[Recorded data]
=== Section Start ===

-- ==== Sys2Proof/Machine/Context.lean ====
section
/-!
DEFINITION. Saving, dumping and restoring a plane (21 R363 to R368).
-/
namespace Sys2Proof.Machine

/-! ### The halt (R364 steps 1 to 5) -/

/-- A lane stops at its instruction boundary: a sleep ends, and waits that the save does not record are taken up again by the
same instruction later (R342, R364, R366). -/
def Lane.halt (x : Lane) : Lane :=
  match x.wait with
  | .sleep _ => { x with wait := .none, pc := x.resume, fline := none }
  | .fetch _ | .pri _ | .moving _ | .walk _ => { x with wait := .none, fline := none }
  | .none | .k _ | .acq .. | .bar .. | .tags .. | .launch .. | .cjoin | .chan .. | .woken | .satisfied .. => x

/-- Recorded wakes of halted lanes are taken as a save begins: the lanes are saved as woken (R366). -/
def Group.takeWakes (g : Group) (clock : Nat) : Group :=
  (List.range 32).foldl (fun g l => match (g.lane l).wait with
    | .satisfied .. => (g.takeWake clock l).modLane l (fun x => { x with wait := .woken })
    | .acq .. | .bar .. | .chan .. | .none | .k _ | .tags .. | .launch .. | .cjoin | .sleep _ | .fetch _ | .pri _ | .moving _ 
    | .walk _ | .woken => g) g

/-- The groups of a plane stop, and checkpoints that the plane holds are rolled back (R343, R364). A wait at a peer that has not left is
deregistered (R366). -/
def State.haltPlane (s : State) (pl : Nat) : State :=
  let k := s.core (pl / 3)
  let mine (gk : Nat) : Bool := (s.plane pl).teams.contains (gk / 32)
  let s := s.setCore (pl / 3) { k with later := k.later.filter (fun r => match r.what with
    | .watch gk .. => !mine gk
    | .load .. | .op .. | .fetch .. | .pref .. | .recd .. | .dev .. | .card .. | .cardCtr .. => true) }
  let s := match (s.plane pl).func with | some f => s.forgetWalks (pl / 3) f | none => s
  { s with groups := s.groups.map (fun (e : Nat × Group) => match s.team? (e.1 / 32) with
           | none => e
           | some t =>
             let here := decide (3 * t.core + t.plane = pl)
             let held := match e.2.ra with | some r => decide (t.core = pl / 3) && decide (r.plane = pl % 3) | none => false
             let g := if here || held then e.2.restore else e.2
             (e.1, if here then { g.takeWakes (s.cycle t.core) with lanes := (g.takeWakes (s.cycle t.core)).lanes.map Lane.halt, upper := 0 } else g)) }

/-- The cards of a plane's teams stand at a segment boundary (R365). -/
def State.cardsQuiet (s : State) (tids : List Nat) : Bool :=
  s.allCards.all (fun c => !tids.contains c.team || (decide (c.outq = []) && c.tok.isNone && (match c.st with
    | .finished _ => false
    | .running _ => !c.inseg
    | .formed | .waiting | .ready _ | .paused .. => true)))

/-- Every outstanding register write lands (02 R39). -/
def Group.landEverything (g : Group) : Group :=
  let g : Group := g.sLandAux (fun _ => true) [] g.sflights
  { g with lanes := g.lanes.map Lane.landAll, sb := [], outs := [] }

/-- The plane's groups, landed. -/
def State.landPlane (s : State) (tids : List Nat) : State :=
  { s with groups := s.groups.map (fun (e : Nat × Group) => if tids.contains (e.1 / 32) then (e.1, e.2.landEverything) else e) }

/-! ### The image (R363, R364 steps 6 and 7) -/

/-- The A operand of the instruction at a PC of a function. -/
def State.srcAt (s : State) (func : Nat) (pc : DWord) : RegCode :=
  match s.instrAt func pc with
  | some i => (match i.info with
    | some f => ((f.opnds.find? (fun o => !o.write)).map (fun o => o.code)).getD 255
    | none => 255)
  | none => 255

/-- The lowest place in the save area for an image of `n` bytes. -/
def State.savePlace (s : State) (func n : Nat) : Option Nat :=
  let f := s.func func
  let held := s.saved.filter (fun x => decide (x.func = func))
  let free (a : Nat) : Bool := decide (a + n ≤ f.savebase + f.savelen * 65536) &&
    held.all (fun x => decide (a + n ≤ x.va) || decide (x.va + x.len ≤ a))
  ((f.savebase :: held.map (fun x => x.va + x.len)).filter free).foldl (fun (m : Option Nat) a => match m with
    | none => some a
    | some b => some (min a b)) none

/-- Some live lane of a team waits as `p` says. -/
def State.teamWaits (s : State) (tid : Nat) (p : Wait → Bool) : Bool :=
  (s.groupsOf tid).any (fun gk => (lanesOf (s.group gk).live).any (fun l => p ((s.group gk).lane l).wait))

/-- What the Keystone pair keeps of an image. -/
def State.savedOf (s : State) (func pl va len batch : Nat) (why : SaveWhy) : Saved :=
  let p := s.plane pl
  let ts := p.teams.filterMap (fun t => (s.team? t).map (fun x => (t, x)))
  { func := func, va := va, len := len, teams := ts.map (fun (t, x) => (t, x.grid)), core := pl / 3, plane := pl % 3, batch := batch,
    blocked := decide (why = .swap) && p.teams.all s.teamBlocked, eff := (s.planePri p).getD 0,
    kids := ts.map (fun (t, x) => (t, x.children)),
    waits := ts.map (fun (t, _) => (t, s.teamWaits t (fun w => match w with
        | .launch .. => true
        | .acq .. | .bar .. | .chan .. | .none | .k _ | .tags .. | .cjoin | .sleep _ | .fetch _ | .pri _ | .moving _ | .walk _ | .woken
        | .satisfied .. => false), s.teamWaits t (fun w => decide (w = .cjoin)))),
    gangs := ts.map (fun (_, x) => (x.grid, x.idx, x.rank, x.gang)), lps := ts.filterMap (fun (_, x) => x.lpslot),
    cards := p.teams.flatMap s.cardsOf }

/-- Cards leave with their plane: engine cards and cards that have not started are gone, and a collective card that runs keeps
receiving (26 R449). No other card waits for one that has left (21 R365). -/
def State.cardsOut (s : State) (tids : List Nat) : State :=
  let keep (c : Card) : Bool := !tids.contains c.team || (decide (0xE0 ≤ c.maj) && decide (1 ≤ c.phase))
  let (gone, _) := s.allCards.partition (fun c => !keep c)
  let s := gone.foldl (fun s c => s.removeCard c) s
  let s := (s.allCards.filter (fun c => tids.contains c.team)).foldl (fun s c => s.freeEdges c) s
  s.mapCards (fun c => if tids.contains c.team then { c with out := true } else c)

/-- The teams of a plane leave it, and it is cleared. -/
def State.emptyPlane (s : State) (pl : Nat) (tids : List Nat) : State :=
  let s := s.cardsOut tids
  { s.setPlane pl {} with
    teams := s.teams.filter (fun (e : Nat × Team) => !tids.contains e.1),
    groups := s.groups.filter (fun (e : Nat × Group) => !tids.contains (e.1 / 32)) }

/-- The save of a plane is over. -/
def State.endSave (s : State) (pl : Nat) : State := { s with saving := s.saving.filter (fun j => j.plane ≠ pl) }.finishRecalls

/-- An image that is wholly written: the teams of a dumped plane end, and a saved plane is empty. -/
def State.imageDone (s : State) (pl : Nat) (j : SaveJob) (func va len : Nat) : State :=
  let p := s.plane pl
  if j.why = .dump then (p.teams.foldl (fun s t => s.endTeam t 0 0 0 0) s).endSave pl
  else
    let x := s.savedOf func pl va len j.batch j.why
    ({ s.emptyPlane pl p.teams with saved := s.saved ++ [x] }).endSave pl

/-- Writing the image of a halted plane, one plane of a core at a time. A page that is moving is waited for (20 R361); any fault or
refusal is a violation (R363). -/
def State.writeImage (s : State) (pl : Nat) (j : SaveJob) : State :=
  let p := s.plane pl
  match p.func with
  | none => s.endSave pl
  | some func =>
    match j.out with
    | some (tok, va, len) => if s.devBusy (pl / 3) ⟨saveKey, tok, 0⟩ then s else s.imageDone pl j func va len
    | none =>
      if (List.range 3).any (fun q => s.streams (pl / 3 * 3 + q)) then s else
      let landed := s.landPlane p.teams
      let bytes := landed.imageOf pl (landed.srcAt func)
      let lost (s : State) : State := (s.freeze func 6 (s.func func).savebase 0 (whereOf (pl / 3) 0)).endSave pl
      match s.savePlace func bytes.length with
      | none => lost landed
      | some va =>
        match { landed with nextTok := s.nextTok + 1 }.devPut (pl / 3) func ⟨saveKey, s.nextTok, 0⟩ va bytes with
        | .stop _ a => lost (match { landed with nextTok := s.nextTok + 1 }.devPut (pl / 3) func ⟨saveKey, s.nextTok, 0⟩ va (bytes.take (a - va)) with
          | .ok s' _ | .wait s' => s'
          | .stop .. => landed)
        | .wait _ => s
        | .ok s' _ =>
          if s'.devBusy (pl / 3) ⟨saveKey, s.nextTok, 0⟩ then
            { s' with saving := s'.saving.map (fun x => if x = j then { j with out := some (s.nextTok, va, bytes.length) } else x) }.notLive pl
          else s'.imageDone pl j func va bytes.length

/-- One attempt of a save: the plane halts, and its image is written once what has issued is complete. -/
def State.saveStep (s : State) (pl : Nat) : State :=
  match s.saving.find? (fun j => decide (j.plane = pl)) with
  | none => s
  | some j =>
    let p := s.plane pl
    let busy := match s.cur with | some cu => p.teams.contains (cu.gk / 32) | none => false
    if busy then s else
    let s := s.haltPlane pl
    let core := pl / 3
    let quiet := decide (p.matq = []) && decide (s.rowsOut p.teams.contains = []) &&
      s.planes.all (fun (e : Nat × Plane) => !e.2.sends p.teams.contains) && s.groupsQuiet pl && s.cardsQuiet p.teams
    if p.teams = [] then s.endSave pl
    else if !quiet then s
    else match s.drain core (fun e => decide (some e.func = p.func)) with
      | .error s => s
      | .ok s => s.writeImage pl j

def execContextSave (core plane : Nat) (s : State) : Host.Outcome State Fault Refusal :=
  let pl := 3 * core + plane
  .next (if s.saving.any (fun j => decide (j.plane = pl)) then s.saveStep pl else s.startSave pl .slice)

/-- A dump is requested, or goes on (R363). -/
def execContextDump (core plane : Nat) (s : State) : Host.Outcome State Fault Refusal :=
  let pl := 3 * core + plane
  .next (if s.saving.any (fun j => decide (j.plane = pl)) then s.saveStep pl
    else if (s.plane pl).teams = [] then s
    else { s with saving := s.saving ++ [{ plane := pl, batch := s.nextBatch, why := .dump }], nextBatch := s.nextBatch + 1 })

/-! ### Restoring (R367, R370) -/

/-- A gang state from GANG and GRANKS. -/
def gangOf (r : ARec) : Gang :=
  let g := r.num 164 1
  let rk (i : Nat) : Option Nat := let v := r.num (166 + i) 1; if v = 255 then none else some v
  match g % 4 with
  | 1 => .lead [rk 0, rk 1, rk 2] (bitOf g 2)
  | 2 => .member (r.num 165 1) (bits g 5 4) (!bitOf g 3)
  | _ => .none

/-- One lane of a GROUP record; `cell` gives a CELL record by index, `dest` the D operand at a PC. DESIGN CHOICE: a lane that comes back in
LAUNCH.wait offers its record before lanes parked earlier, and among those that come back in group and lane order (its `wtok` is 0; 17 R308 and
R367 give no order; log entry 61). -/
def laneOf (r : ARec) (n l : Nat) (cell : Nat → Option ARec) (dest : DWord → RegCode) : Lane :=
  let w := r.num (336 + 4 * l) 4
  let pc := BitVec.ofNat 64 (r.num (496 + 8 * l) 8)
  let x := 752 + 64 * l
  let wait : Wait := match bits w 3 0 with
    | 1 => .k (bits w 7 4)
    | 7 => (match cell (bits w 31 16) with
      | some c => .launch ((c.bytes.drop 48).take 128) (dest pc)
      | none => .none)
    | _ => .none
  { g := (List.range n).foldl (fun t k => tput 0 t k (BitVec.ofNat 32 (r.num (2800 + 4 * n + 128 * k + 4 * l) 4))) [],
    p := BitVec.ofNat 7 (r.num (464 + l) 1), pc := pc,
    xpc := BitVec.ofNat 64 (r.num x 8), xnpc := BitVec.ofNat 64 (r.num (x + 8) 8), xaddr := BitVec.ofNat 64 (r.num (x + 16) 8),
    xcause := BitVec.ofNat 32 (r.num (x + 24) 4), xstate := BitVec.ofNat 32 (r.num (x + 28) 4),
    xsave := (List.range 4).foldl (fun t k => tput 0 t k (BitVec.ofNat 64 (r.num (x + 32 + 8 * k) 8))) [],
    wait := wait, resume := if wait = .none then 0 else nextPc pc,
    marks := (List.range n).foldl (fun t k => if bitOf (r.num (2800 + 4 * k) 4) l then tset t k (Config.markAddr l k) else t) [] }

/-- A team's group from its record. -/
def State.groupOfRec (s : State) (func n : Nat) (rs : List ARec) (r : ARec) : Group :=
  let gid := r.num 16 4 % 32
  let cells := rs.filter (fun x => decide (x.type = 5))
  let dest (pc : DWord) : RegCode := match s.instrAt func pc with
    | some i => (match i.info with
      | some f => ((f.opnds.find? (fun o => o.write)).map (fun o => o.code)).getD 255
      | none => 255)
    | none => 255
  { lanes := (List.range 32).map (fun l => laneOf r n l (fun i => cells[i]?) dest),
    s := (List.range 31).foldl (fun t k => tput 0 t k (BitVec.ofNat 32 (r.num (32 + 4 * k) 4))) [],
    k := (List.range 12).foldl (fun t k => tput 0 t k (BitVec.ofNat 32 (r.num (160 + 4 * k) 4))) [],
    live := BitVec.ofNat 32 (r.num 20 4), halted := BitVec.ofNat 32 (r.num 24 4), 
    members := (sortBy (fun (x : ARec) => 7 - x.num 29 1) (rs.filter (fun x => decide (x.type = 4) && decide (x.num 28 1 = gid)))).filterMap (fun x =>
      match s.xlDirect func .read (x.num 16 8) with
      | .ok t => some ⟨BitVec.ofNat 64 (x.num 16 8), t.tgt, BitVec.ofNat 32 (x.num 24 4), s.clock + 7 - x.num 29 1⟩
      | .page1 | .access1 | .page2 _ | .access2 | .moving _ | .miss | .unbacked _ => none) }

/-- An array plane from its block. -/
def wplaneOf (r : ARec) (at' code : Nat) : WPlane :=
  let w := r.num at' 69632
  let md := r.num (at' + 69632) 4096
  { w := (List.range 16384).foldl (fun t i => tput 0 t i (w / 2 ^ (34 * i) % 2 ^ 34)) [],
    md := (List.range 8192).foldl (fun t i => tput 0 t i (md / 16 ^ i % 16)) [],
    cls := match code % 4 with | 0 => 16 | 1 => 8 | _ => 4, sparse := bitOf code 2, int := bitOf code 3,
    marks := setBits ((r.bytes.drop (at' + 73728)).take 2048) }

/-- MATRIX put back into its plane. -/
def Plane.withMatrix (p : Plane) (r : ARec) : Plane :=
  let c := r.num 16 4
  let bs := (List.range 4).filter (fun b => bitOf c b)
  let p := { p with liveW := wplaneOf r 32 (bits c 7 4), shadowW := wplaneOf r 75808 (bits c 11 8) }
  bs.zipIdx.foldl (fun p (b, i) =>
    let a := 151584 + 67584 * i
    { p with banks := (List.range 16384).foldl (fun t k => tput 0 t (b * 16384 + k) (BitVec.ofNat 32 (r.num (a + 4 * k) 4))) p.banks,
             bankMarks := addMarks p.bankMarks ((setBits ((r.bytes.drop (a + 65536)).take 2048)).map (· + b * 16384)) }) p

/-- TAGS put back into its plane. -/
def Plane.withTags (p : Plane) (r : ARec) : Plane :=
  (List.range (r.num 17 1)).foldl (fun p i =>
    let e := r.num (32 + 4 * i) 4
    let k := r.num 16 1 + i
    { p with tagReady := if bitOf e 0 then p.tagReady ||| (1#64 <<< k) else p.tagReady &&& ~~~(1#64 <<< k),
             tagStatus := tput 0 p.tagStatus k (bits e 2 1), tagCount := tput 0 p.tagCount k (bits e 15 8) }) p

=== Section End ===
=== Section Start ===

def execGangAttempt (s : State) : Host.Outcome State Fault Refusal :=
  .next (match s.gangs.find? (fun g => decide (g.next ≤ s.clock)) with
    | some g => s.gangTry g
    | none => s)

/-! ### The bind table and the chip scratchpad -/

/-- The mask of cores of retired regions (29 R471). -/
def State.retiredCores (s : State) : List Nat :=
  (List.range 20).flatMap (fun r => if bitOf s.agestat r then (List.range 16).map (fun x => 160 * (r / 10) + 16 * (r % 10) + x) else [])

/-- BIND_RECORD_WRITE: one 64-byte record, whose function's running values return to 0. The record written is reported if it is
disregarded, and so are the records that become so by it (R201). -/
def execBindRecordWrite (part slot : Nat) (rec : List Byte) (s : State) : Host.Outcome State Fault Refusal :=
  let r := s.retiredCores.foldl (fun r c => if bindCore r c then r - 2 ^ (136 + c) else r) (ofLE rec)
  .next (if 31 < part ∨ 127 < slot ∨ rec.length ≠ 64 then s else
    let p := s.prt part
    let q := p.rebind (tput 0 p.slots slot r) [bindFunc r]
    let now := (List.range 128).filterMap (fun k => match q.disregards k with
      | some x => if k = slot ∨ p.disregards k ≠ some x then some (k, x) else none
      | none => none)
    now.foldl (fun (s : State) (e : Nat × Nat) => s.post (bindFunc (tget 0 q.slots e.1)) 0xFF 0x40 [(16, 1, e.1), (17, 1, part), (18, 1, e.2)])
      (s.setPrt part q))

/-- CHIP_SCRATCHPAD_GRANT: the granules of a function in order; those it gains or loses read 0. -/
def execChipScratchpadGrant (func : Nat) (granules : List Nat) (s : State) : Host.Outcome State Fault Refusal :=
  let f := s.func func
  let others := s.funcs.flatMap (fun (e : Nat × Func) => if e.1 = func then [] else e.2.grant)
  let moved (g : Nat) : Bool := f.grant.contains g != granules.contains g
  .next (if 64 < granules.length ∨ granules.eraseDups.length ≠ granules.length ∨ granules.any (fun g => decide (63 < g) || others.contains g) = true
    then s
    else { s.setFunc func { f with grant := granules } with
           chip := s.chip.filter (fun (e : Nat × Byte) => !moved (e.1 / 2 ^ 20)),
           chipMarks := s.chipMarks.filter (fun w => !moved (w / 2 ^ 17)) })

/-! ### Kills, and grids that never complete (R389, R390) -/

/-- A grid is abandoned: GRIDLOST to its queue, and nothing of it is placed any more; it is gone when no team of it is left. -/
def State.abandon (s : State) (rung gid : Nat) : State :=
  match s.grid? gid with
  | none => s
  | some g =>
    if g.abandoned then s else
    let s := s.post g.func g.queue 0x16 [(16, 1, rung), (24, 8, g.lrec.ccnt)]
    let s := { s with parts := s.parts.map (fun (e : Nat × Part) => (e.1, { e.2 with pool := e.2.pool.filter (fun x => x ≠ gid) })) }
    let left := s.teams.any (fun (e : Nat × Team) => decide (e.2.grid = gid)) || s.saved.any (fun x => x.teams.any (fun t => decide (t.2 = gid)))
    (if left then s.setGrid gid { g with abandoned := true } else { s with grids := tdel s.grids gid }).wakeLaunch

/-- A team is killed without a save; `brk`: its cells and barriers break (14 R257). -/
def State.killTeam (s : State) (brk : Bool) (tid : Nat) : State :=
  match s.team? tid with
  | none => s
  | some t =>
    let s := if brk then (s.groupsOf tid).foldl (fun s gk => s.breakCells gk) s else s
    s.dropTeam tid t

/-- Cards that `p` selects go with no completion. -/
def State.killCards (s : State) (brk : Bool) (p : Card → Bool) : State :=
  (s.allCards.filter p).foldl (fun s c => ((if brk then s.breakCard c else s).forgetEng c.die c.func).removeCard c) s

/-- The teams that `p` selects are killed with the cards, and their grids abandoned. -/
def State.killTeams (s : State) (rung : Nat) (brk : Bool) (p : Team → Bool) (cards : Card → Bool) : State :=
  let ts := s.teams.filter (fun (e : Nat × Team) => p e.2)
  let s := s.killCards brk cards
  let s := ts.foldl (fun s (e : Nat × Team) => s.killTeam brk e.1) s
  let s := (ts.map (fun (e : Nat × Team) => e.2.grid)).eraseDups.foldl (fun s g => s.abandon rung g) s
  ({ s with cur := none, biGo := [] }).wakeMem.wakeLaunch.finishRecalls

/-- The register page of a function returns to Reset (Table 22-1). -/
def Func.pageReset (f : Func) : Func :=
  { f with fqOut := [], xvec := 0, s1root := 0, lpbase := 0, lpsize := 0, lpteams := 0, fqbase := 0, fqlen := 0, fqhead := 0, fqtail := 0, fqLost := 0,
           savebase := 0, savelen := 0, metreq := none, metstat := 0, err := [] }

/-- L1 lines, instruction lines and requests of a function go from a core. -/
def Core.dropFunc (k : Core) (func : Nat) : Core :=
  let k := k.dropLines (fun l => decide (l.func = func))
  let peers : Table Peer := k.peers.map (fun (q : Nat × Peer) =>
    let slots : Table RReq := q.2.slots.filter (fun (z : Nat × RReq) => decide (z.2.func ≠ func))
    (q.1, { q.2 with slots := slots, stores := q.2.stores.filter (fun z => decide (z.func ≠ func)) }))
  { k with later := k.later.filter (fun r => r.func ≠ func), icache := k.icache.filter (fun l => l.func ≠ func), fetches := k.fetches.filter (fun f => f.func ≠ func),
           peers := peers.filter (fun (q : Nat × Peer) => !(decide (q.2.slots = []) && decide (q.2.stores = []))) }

=== Section End ===

How to complete this task: The word to find is "Outcome". Copy every line of the records that holds it.

Task output:
def execContextSave (core plane : Nat) (s : State) : Host.Outcome State Fault Refusal :=
def execContextDump (core plane : Nat) (s : State) : Host.Outcome State Fault Refusal :=
def execGangAttempt (s : State) : Host.Outcome State Fault Refusal :=
def execBindRecordWrite (part slot : Nat) (rec : List Byte) (s : State) : Host.Outcome State Fault Refusal :=
def execChipScratchpadGrant (func : Nat) (granules : List Nat) (s : State) : Host.Outcome State Fault Refusal :=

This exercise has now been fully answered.